Top of Supplied material

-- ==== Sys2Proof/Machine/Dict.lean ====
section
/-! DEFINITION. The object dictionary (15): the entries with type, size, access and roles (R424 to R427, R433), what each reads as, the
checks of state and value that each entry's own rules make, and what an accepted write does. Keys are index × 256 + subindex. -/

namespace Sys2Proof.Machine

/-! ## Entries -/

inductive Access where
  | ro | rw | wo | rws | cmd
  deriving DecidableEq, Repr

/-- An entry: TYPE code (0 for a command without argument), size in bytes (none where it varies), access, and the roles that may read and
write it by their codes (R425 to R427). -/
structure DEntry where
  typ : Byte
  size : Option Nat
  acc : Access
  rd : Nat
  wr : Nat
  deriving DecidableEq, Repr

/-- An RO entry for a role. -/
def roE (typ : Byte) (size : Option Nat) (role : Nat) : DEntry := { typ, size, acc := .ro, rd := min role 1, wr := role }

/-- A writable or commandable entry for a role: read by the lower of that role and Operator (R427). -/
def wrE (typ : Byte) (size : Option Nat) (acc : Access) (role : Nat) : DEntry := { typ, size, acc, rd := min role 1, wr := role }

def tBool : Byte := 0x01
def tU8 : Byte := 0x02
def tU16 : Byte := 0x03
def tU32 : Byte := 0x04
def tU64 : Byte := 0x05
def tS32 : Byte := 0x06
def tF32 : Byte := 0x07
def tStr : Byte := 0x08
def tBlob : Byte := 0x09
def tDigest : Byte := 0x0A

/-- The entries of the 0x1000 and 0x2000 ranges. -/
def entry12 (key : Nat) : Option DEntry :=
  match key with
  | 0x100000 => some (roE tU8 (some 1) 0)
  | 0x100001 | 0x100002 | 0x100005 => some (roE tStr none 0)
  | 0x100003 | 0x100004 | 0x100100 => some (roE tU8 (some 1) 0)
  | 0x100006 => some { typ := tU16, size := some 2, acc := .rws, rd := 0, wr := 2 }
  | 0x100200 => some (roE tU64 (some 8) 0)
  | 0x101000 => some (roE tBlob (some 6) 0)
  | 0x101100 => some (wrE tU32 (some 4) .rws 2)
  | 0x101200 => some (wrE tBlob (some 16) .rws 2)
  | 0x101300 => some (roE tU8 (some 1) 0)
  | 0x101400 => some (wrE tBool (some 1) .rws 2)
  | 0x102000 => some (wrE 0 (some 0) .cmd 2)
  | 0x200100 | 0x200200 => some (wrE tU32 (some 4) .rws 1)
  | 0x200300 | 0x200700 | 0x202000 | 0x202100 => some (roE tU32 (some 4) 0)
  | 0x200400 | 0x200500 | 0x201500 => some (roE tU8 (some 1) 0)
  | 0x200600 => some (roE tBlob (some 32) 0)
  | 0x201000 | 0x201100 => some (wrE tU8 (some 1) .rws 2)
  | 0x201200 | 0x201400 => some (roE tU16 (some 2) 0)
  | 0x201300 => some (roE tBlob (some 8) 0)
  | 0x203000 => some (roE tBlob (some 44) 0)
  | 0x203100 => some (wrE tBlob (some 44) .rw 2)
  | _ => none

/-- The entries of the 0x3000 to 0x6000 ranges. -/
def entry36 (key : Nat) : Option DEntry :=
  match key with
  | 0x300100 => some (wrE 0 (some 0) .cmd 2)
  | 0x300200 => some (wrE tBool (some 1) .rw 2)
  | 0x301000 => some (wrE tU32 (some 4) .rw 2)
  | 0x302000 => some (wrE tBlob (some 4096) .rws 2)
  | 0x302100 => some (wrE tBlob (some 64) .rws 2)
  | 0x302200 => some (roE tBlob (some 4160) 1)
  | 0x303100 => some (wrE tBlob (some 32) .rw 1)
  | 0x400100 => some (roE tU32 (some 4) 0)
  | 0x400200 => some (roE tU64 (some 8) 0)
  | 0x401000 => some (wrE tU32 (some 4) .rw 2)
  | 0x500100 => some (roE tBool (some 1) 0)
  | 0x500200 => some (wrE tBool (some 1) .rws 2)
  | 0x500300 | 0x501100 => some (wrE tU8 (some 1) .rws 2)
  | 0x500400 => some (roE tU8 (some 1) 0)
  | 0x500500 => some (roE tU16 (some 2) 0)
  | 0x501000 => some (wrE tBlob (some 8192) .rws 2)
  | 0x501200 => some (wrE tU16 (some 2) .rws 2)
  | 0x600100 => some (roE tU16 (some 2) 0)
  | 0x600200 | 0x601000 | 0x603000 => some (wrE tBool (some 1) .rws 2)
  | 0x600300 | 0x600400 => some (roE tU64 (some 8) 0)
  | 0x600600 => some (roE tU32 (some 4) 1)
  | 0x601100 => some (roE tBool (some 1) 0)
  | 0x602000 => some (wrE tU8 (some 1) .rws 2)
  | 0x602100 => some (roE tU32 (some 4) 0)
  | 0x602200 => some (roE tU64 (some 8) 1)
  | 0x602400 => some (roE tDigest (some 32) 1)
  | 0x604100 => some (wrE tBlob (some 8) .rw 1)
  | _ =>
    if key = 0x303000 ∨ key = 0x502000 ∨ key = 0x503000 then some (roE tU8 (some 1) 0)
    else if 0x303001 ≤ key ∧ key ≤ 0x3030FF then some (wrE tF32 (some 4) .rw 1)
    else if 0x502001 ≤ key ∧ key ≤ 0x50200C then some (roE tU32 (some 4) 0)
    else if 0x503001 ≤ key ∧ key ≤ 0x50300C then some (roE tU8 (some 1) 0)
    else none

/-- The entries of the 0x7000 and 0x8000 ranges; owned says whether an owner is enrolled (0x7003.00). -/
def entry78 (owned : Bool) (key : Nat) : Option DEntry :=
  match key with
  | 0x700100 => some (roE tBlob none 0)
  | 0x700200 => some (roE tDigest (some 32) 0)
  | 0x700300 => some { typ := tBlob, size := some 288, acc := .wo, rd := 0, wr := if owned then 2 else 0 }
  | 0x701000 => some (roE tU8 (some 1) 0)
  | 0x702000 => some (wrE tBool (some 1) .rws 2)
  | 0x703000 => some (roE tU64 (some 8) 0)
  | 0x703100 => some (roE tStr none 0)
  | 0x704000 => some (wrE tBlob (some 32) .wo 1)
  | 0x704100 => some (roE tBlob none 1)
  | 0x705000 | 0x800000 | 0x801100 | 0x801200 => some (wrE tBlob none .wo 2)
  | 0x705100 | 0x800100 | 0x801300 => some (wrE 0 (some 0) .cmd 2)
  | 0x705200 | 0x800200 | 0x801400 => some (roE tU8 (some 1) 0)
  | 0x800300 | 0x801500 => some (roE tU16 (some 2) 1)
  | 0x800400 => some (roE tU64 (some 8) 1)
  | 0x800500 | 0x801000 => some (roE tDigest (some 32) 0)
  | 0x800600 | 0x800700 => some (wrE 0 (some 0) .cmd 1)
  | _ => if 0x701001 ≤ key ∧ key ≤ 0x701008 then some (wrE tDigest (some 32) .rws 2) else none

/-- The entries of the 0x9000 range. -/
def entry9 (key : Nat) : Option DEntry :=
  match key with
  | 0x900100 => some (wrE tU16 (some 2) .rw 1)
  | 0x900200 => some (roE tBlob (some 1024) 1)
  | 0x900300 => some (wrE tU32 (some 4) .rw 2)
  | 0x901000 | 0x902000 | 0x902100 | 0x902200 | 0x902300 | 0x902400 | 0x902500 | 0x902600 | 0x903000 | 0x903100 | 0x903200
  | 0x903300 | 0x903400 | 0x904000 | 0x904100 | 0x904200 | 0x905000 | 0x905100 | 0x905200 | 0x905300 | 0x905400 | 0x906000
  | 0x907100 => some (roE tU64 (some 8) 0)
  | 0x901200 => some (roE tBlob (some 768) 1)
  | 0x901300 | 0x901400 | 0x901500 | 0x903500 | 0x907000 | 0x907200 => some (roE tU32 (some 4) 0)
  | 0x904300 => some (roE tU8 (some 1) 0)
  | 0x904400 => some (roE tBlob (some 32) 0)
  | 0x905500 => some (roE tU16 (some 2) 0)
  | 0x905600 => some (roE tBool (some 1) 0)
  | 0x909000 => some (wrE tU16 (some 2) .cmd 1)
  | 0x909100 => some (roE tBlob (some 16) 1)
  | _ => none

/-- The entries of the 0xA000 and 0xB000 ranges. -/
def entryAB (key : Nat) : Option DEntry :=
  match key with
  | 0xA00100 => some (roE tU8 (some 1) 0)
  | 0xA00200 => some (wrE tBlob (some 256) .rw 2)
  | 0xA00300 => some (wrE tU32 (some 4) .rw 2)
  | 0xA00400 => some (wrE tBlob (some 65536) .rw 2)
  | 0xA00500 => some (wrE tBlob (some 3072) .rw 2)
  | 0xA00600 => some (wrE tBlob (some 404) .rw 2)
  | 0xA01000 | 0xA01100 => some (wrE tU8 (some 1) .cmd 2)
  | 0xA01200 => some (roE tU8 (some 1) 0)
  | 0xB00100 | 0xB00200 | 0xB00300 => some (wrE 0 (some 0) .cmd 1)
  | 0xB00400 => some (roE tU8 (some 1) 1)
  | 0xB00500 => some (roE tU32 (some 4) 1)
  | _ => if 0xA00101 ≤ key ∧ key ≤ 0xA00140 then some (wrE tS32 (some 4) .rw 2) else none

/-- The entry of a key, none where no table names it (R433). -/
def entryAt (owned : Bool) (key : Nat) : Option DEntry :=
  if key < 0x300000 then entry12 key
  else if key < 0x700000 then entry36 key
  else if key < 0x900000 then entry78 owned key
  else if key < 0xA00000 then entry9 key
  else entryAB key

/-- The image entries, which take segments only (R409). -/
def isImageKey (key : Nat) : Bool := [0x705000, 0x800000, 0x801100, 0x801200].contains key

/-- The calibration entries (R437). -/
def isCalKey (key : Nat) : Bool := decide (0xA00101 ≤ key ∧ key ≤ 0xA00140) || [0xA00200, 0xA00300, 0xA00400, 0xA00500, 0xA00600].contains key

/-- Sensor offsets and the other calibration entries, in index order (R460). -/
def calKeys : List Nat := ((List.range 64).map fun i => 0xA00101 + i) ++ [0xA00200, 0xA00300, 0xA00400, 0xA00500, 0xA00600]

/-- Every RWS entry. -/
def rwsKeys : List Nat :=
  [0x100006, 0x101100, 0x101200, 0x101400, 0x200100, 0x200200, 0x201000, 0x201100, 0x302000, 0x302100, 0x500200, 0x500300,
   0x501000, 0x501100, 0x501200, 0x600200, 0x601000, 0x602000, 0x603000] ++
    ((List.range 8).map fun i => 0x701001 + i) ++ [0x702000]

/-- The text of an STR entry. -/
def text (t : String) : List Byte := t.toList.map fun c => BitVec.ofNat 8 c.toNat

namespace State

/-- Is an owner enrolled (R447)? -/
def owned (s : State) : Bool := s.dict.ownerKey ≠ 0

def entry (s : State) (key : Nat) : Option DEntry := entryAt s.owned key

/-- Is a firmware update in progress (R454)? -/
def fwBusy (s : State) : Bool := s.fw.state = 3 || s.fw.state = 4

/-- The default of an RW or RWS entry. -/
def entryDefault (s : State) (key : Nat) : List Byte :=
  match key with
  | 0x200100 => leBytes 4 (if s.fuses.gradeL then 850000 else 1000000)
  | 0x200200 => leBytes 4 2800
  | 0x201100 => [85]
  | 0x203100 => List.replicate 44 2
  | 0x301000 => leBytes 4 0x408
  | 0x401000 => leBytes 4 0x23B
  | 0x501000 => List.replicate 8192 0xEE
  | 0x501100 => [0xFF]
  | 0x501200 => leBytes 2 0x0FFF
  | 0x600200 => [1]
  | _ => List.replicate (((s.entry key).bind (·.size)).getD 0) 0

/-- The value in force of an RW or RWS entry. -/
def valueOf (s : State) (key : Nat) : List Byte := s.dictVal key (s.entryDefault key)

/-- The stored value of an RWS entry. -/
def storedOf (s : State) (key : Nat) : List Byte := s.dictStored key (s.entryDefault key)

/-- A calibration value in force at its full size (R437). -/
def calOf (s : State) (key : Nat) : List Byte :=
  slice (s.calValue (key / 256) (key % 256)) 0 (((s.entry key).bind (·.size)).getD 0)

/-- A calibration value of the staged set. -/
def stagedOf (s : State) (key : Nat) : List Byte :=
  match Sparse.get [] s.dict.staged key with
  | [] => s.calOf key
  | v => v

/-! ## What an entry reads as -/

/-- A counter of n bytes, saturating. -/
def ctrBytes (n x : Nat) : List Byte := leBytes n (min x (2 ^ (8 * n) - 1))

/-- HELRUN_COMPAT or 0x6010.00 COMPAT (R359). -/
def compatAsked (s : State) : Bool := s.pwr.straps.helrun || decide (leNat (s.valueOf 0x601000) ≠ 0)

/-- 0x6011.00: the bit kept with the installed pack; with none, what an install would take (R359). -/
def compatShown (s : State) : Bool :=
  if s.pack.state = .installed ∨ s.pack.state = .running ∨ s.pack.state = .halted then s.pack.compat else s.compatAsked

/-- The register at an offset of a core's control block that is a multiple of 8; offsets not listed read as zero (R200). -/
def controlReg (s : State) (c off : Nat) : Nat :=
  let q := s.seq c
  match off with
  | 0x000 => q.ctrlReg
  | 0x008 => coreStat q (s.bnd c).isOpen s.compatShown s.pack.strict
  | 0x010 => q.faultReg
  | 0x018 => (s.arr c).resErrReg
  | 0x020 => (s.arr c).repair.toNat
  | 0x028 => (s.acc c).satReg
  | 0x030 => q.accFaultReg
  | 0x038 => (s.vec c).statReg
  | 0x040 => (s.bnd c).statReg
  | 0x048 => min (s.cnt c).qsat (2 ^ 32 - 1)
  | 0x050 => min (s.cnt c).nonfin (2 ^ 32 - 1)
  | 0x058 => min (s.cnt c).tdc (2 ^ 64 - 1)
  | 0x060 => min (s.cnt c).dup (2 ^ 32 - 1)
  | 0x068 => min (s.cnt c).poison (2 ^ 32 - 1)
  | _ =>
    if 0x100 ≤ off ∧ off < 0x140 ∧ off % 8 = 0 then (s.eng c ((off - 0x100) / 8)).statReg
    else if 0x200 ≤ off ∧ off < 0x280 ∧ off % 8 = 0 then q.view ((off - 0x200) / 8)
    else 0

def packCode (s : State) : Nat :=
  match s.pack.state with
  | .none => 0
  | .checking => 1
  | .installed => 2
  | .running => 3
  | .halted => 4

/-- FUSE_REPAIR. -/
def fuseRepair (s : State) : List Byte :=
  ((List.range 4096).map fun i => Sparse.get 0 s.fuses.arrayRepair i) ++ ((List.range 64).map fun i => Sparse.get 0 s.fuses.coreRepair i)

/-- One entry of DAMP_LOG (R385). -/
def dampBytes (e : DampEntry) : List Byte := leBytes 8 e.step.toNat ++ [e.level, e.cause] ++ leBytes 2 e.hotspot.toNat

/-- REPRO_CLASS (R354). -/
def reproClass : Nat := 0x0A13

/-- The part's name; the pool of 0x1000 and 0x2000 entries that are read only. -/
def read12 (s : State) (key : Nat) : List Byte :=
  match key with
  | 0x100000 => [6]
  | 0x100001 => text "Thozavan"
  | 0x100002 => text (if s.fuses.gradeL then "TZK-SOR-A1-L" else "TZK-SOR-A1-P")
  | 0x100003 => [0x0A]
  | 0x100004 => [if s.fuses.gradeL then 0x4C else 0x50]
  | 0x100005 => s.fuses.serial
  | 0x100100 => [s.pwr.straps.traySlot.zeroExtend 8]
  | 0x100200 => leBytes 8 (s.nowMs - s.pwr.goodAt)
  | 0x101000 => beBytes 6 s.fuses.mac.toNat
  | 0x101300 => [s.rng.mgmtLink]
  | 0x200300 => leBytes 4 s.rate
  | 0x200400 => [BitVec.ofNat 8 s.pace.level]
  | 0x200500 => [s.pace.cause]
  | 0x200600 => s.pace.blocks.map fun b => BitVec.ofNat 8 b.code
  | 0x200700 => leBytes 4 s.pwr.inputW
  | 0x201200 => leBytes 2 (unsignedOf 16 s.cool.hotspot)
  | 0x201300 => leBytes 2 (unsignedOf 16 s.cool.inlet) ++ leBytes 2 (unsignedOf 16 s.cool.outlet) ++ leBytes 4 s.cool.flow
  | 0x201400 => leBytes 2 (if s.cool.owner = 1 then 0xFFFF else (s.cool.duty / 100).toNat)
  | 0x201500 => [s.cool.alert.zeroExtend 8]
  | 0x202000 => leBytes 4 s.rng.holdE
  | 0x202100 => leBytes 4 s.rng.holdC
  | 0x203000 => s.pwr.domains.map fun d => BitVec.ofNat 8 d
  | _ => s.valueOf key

Bottom of Supplied material

Goal of the exercise
Your answer should be a single number: how many lines of the material contain the word "Option".

Response to this exercise
10